Suffering in the Present-Eternal: Kierkegaardian Absurd Faith, Despair, and the Dark Night of the Soul
Level of Education of Students Involved
Undergraduate
Faculty Sponsor
Amanda Brobst-Renaud
College
College of Arts & Sciences (CAS)
Discipline(s)
Theology
ORCID Identifier(s)
0009-0008-5451-8207
Presentation Type
Oral Presentation
Symposium Date
Spring 3-27-2026
Abstract
This paper examines the meaning of suffering in relation to faith through a dialogue between Søren Kierkegaard’s accounts of despair and absurd faith and St. John of the Cross’s doctrine of the Dark Night of the Soul. Drawing on The Sickness Unto Death and Fear and Trembling, it argues that Kierkegaard’s conception of the self as a synthesis grounded in God provides a metaphysical and existential framework for interpreting the Dark Night as a divinely initiated process of purification. In both thinkers, suffering is not merely a psychological burden but the site in which the self is stripped of finite supports and brought into a direct, paradoxical relation to God. The paper further develops the notion of “present-eternal” faith, contending that faith is enacted in the immediacy of suffering rather than deferred to an eschatological future. By reading Kierkegaard alongside St. John, the paper shows how despair and divine absence function not as negations of faith but as conditions of its transformation, culminating in a mode of trust that persists precisely in darkness.
Recommended Citation
Price, Jackson, "Suffering in the Present-Eternal: Kierkegaardian Absurd Faith, Despair, and the Dark Night of the Soul" (2026).
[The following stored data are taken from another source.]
-- ==== Sys2Proof/Laws/Ops.lean ====
section
/-! SUPPORT. What the shared operations of a command can do: the checks, the guard, and one equation of
`exec` for each way each command can end. -/

namespace Sys2Proof.Laws

open Sys2Proof.Machine

/-! ## Bounds and checks -/

theorem exceeds_eq_false {bound : Option Nat} {n : Nat} :
    exceeds bound n = false ↔ InBound bound n := by
  cases bound with
  | none => simp [exceeds, InBound]
  | some b =>
    cases h : Nat.blt b n
    · simp only [exceeds, h, InBound, Option.some.injEq, true_iff]
      rintro _ rfl
      exact Nat.le_of_not_lt fun hl => by simp [Nat.blt_eq.mpr hl] at h
    · simp only [exceeds, h, InBound, Option.some.injEq, Bool.true_eq_false, false_iff]
      intro hb
      have := hb b rfl
      rw [Nat.blt_eq] at h
      omega

theorem exceeds_eq_true {bound : Option Nat} {n : Nat} :
    exceeds bound n = true ↔ ¬ InBound bound n := by
  rw [← exceeds_eq_false, Bool.not_eq_false]

theorem inBound_none (n : Nat) : InBound none n := fun _ h => nomatch h

theorem checkSched_eq_none {p : Config.Params} {key : List Byte} :
    checkSched p key = none ↔ key ≠ [] ∧ InBound p.keyMax key.length := by
  rw [← exceeds_eq_false]
  cases key <;> simp [checkSched]

theorem checkGen_eq_none {phase : Phase} {p : Config.Params} {count : Nat} :
    checkGen phase p count = none ↔ phase = .keyed ∧ InBound p.lenMax count := by
  rw [← exceeds_eq_false]
  cases phase <;> simp [checkGen]

theorem checkXorc_eq_none {p : Config.Params} {data ks : List Byte} :
    checkXorc p data ks = none ↔ data.length = ks.length ∧ InBound p.lenMax data.length := by
  rw [← exceeds_eq_false]
  by_cases h : data.length = ks.length <;> simp [checkXorc, h]

theorem checkCrypt_eq_none {p : Config.Params} {key data : List Byte} :
    checkCrypt p key data = none ↔
      key ≠ [] ∧ data ≠ [] ∧ InBound p.keyMax key.length ∧ InBound p.lenMax data.length := by
  rw [← exceeds_eq_false, ← exceeds_eq_false]
  cases key with
  | nil => simp [checkCrypt]
  | cons k key =>
    cases data with
    | nil => simp [checkCrypt]
    | cons d data =>
      cases hk : exceeds p.keyMax (k :: key).length <;> simp_all [checkCrypt]

/-! ## The guard -/

theorem guarded_none (s d : State) : s.guarded none d = .next d := rfl

theorem guarded_some (s d : State) (k : ErrKind) : s.guarded (some k) d = .next (s.raise k) := rfl

/-- ALL THE GUARD DOES: a failing check refuses, otherwise the command is done. -/
theorem guarded_next {s t d : State} {c : Option ErrKind} :
    s.guarded c d = .next t ↔ (∃ k, c = some k ∧ t = s.raise k) ∨ (c = none ∧ t = d) := by
  cases c <;> simp [State.guarded, eq_comm]

/-! ## What a command can do -/

/-- The state an admitted command leaves. -/
def admitted (i : Instr) (s : State) : State :=
  match i with
  | .stat => s.respond [s.status]
  | .clear => s.discard.respond []
  | .sched key => ({ s with perm := schedule key, phase := .keyed } : State).respond []
  | .gen count =>
    ({ s with perm := (prgaRun count (prgaStart s.perm)).1, phase := .spent } : State).respond
      (prgaRun count (prgaStart s.perm)).2
  | .xorc data ks => s.respond (xorBytes data ks)
  | .crypt key data =>
    ({ s with
        perm := (cryptRun data (prgaStart (schedule key))).1, phase := .spent } : State).respond
      (cryptRun data (prgaStart (schedule key))).2

@[simp] theorem admitted_phase (i : Instr) (s : State) :
    (admitted i s).phase = (match i with
      | .stat => s.phase
      | .clear => .idle
      | .sched _ => .keyed
      | .gen _ => .spent
      | .xorc _ _ => s.phase
      | .crypt _ _ => .spent) := by cases i <;> rfl

@[simp] theorem admitted_params (i : Instr) (s : State) : (admitted i s).params = s.params := by
  cases i <;> rfl

@[simp] theorem admitted_inbox (i : Instr) (s : State) : (admitted i s).inbox = s.inbox := by
  cases i <;> rfl

/-- The check a command makes first; none for STAT and CLEAR. -/
def checkOf (i : Instr) (s : State) : Option ErrKind :=
  match i with
  | .stat => none
  | .clear => none
  | .sched key => checkSched s.params key
  | .gen count => checkGen s.phase s.params count
  | .xorc data ks => checkXorc s.params data ks
  | .crypt key data => checkCrypt s.params key data

/-- Every command is its check, then its effect. -/
theorem exec_eq (i : Instr) (s : State) : exec i s = s.guarded (checkOf i s) (admitted i s) := by
  cases i <;> rfl

/-- ALL A COMMAND DOES: it is refused and only a response is added, or it is admitted. -/
theorem exec_next {i : Instr} {s t : State} :
    exec i s = .next t ↔
      (∃ k, checkOf i s = some k ∧ t = s.raise k) ∨ (checkOf i s = none ∧ t = admitted i s) := by
  rw [exec_eq, guarded_next]

theorem exec_admitted {i : Instr} {s : State} (h : checkOf i s = none) :
    exec i s = .next (admitted i s) := by rw [exec_eq, h, guarded_none]

theorem exec_refused {i : Instr} {s : State} {k : ErrKind} (h : checkOf i s = some k) :
    exec i s = .next (s.raise k) := by rw [exec_eq, h, guarded_some]

/-- An admitted command answers `Ok` (60_exceptions.md R211). -/
theorem admitted_outbox (i : Instr) (s : State) :
    ∃ payload, (admitted i s).outbox = s.outbox ++ [.ok payload] := by
  cases i <;> exact ⟨_, rfl⟩

/-- A command is answered `Err(k)` exactly when its first failing check is `k`. -/
theorem answers_err {s t : State} {i : Instr} {k : ErrKind} (h : exec i s = .next t) :
    Answers s t (.err k) ↔ checkOf i s = some k := by
  rcases exec_next.1 h with ⟨k', hc, rfl⟩ | ⟨hc, rfl⟩
  · simp [Answers, hc, eq_comm]
  · obtain ⟨p, hp⟩ := admitted_outbox i s
    simp [Answers, hp, hc]

/-- A command answered `Ok` passed its checks and had its effect. -/
theorem answers_ok {s t : State} {i : Instr} {payload : List Byte} (h : exec i s = .next t)
    (ha : Answers s t (.ok payload)) : checkOf i s = none ∧ t = admitted i s := by
  rcases exec_next.1 h with ⟨k, hc, rfl⟩ | h
  · simp [Answers] at ha
  · exact h

theorem append_single_inj {α : Type} {l : List α} {x y : α} (h : l ++ [x] = l ++ [y]) : x = y := by
  simpa using h

end Sys2Proof.Laws
end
Symposium on Research and Creative Expression (SORCE). 1563.
https://scholar.valpo.edu/cus/1563

Biographical Information about Author(s)
I have been interested in faith and suffering all my life. After reading Kierkegaard I wondered how his thought would work within the framework of suffering and how that relates to the mystic tradition within Christianity.